Quando arriverà il vaccino?

Il 13 novembre 2020, nel corso di una conferenza stampa, il commissario straordinario per l’emergenza sanitaria Domenico Arcuri ha affermato che, già a fine gennaio 2021, si conta di vaccinare le prime persone in Italia.

Incaricato di gestire, assieme alle Regioni, la realizzazione di un Covid hotel in ogni provincia, ha specificato che non sarà per tutti.
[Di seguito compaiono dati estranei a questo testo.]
/-! ### Page walks and the access check -/
theorem Blind.hostPa : Blind State.hostPa := fun s t => by
  delta State.hostPa
  rw [show (s.fronted t).partWord = s.partWord from rfl, show (s.fronted t).ownChannels = s.ownChannels from rfl,
    show (s.fronted t).stage2 = s.stage2 from rfl]
theorem Blind.tableEntry : Blind State.tableEntry := fun s t => by
  delta State.tableEntry
  rw [Blind.hostPa s t, show (s.fronted t).ownChannels = s.ownChannels from rfl, show (s.fronted t).poisoned = s.poisoned from rfl,
    show (s.fronted t).dramByte = s.dramByte from rfl]
theorem Blind.walk : Blind State.walk := fun s t => by
  delta State.walk State.walk._f
  rw [Blind.tableEntry s t]
theorem Blind.walkPlaces : Blind State.walkPlaces := fun s t => by
  delta State.walkPlaces State.walkPlaces._f
  rw [Blind.tableEntry s t, Blind.hostPa s t]
theorem Blind.pair {α β : Type} {v : State → α} {w : State → β} (hv : Blind v) (hw : Blind w) : Blind fun s => (v s, w s) :=
  fun s t => Prod.ext (hv s t) (hw s t)
theorem Blind.tlb? : Blind State.tlb? := fun _ _ => rfl
theorem Blind.ctxDesc : Blind State.ctxDesc := fun _ _ => rfl
theorem Blind.heldLine : Blind State.heldLine := fun _ _ => rfl
theorem Blind.translate : Blind State.translate := fun s t => by
  delta State.translate
  rw [Blind.tlb? s t, Blind.walk s t, Blind.ctxDesc s t]
theorem Blind.frameOf : Blind State.frameOf := fun s t => by
  delta State.frameOf
  rw [Blind.tlb? s t, Blind.hostPa s t]
theorem Blind.channelOf : Blind State.channelOf := fun _ _ => State.channelOf_of_parts rfl
theorem Blind.coloured : Blind State.coloured := fun s t => by
  delta State.coloured
  rw [show (s.fronted t).partWord = s.partWord from rfl, show (s.fronted t).ownChannels = s.ownChannels from rfl, Blind.channelOf s t]
theorem Blind.keyOk : Blind State.keyOk := fun s t => by
  delta State.keyOk
  rw [show (s.fronted t).partWord = s.partWord from rfl, show (s.fronted t).keyLoaded = s.keyLoaded from rfl]
theorem Blind.ownsPort : Blind State.ownsPort := fun s t => by
  delta State.ownsPort
  rw [show (s.fronted t).engines = s.engines from rfl]
theorem Blind.tagOk : Blind State.tagOk := fun _ _ => rfl
theorem Blind.placed : Blind State.placed := fun s t => by
  delta State.placed
  rw [Blind.ownsPort s t, Blind.keyOk s t, Blind.coloured s t, Blind.frameOf s t, Blind.tagOk s t]
theorem Blind.atLine : Blind State.atLine := fun s t => by
  delta State.atLine
  rw [Blind.ownsPort s t, Blind.tagOk s t]
theorem Blind.access : Blind State.access := fun s t => by
  delta State.access
  rw [Blind.heldLine s t, Blind.atLine s t, Blind.translate s t, Blind.placed s t]
theorem Blind.routePorts : Blind State.routePorts := fun s t => by
  delta State.routePorts
  rw [show (s.fronted t).routes = s.routes from rfl, show (s.fronted t).engines = s.engines from rfl]
theorem Blind.route? : Blind State.route? := fun s t => by
  delta State.route?
  rw [Blind.routePorts s t, show (s.fronted t).ports = s.ports from rfl]

/-! ### Fills at the home -/
theorem Inner.readWalk (who : Who) (va : Nat) : Inner fun s => s.readWalk who va := by
  refine .ite (Blind.tlb?.of fun f => (f who va).isSome) .id ?_
  refine Inner.of (v := fun s : State => s.walkPlaces who.part (ctxRoot (s.ctxDesc who.ctx)) va [43, 34, 25, 16])
    (f := fun l s => l.foldl State.arrayRead s) ((Blind.walkPlaces.pair Blind.ctxDesc).of fun x => x.1 who.part (ctxRoot (x.2 who.ctx)) va [43, 34, 25, 16])
    fun _ => .foldl _ fun pa => .arrayRead pa
/-- A unit takes a translation in (R196). -/
def State.putTlb (s : State) (who : Who) (leaf : Dword) (pa va : Nat) (ch : Fin 16 → Nat → Option Nat) : State :=
  let unit := fun (t : Tlb) => ch t.part (t.page * 65536) = ch who.part va
  let own := s.tlb.filter unit
  let out := own[s.free 5 va % (if own.length < Config.tlbEntries then own.length + 1 else own.length)]?
  { s with
    tlb := { part := who.part, asid := who.asid, page := va / 65536, leaf := leaf, frame := pa - va % 65536 } :: s.tlb.filter fun t => some t ≠ out }
theorem Inner.addTlb (who : Who) (leaf : Dword) (pa va : Nat) : Inner fun s => s.addTlb who leaf pa va := by
  refine .ite (Blind.tlb?.of fun f => (f who va).isSome) .id ?_
  refine Inner.comp (g := fun s => s.putTlb who leaf pa va s.channelOf) (f := fun s => s.readWalk who va) ?_ (.readWalk who va)
  exact Inner.of (f := fun ch s => s.putTlb who leaf pa va ch) Blind.channelOf fun ch => ⟨fun _ => rfl, fun _ _ => rfl⟩
theorem Inner.lift (pa : Nat) : Inner fun s => (s.lift pa).1 :=
  (Inner.cross (sectorGranules pa) 4 (dieOfPa pa)).comp ((Inner.cross (sectorGranules pa) ((stackOfPa pa).val % 4) (dieOfPa pa)).comp (.arrayRead pa))
theorem Blind.lift (pa : Nat) : Blind fun s => (s.lift pa).2 := by
  have h1 := Inner.arrayRead pa
  have h2 := (Inner.cross (sectorGranules pa) ((stackOfPa pa).val % 4) (dieOfPa pa)).comp h1
  exact (((Blind.cross (sectorGranules pa) ((stackOfPa pa).val % 4) (dieOfPa pa)).comp h1).pair
    ((Blind.cross (sectorGranules pa) 4 (dieOfPa pa)).comp h2)).of fun x => x.1 ++ x.2
theorem Blind.newLine (who : Who) (leaf : Dword) (pa va : Nat) (pol : Pol) : Blind fun s => newLine s who leaf pa va pol := fun _ _ => rfl
theorem Inner.dropRlc (die : Fin 2) (who : Who) (va : Nat) : Inner fun s => s.dropRlc die who va := ⟨fun _ => rfl, fun _ _ => rfl⟩
theorem Inner.storeL1 (who : Who) (va : Nat) (pol : Pol) (bs : List Byte) : Inner fun s => s.storeL1 who va pol bs := by
  unfold State.storeL1
  split
  · exact .id
  · split
    · exact ⟨fun _ => rfl, fun _ _ => rfl⟩
    · exact ⟨fun _ => rfl, fun _ _ => rfl⟩
theorem Inner.putFar (who : Who) (va : Nat) (pol : Pol) (bs : List Byte) : Inner fun s => s.putFar who va pol bs := (Inner.dropRlc ..).comp (.storeL1 ..)
theorem Inner.countPort (k : Fin 24) (i : Fin 4) : Inner fun s => s.countPort k i := ⟨fun _ => rfl, fun _ _ => rfl⟩
/-- A fill at the home of a page that has one: the line is there, or it is brought. -/
def State.bring (s : State) (who : Who) (leaf : Dword) (pa va : Nat) (pol : Pol) : State :=
  let r := (s.addTlb who leaf pa va).lift pa
  r.1.addL2 ((newLine r.1 who leaf pa va pol).hurt r.2) who va
theorem Inner.bring (who : Who) (leaf : Dword) (pa va : Nat) (pol : Pol) : Inner fun s => s.bring who leaf pa va pol := by
  refine Inner.comp (g := fun t => (t.lift pa).1.addL2 ((newLine (t.lift pa).1 who leaf pa va pol).hurt (t.lift pa).2) who va)
    (f := fun s => s.addTlb who leaf pa va) ?_ (.addTlb ..)
  refine Inner.of (v := fun t => (newLine (t.lift pa).1 who leaf pa va pol).hurt (t.lift pa).2) (f := fun l t => (t.lift pa).1.addL2 l who va)
    ((((Blind.newLine who leaf pa va pol).comp (.lift pa)).pair (.lift pa)).of fun x => x.1.hurt x.2) fun l => ?_
  exact (Inner.addL2 l who va).comp (.lift pa)
theorem Inner.parts {f : State → State} (hf : Inner f) (s : State) : (f s).parts = s.parts := by
  have e : (f s).parts = (s.stored (f s)).parts := congrArg State.parts (hf.keeps s)
  exact e
theorem State.fill_home (s : State) (who : Who) (leaf : Dword) (pa va : Nat) (pol : Pol) (hc : s.cacheable who leaf va = true) :
    s.fill who.home leaf pa va 0 pol = if (s.l2Line who va).isSome then s else s.bring who.home leaf pa va pol := by
  have hkeep : ∀ u : State, u.parts = s.parts → u.cacheable who.home leaf va = true := fun u hu =>
    (congrFun₃ (State.cacheable_of_parts hu) who.home leaf va).trans hc
  unfold State.fill
  extract_lets inL1 inR got t keep
  have hgot : got = (s.l2Line who va).isSome := rfl
  clear_value got
  subst hgot
  cases hg : (s.l2Line who va).isSome with
  | true =>
    have ht : t = s := if_pos hg
    have hk : keep = true := hkeep t (by rw [ht])
    clear_value keep
    subst hk
    clear_value t
    subst ht
    split
    next u up e =>
      obtain ⟨rfl, rfl⟩ := Prod.mk.inj (e.symm.trans (if_pos rfl))
      rfl
  | false =>
    have ht : t = s.addTlb who.home leaf pa va := if_neg (ne_true_of_eq_false hg)
    have hk : keep = true := hkeep t (by rw [ht]; exact (Inner.addTlb who.home leaf pa va).parts s)
    clear_value keep
    subst hk
    clear_value t
    subst ht
    split
    next u up e =>
      have e := e.symm.trans (if_neg Bool.false_ne_true)
      rw [if_neg Bool.false_ne_true]
      unfold State.bring
      rw [← e]
      rfl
Un utile riferimento è la bozza del piano citata da Gianni Rezza nel corso della conferenza stampa con i dati del monitoraggio settimanale dell’Istituto Superiore di Sanità.

In questo contesto, parlando del vaccino per il Covid Rezza ha affermato che si sta perfezionando una riflessione con le Regioni e che nei prossimi giorni – la conferenza dell’ISS ha avuto luogo venerdì 14 novembre – il Ministero darà informazioni.

Tornando al commissario Domenico Arcuri, facciamo presente che si occuperà di tutto quello che riguarda il trasporto, l’organizzazione, la logistica e la conservazione delle dosi. Franco Locatelli, Presidente del Consiglio Superiore di Sanità, ha dichiarato che, nonostante gli oggettivi problemi relativi alla catena del freddo, il Ministero della Salute non si è fatto trovare impreparato ed è in grado di gestire questo aspetto della logistica.

Ha inoltre affermato che si sta investendo su numerose piattaforme vaccinali, in modo da poter ottimizzare la quantità di vaccini disponibili. Franco Locatelli si è soffermato anche sull’ampiezza numerica e sulle caratteristiche della platea che, a fine del primo mese del 2021, dovrebbe ricevere le prime dosi.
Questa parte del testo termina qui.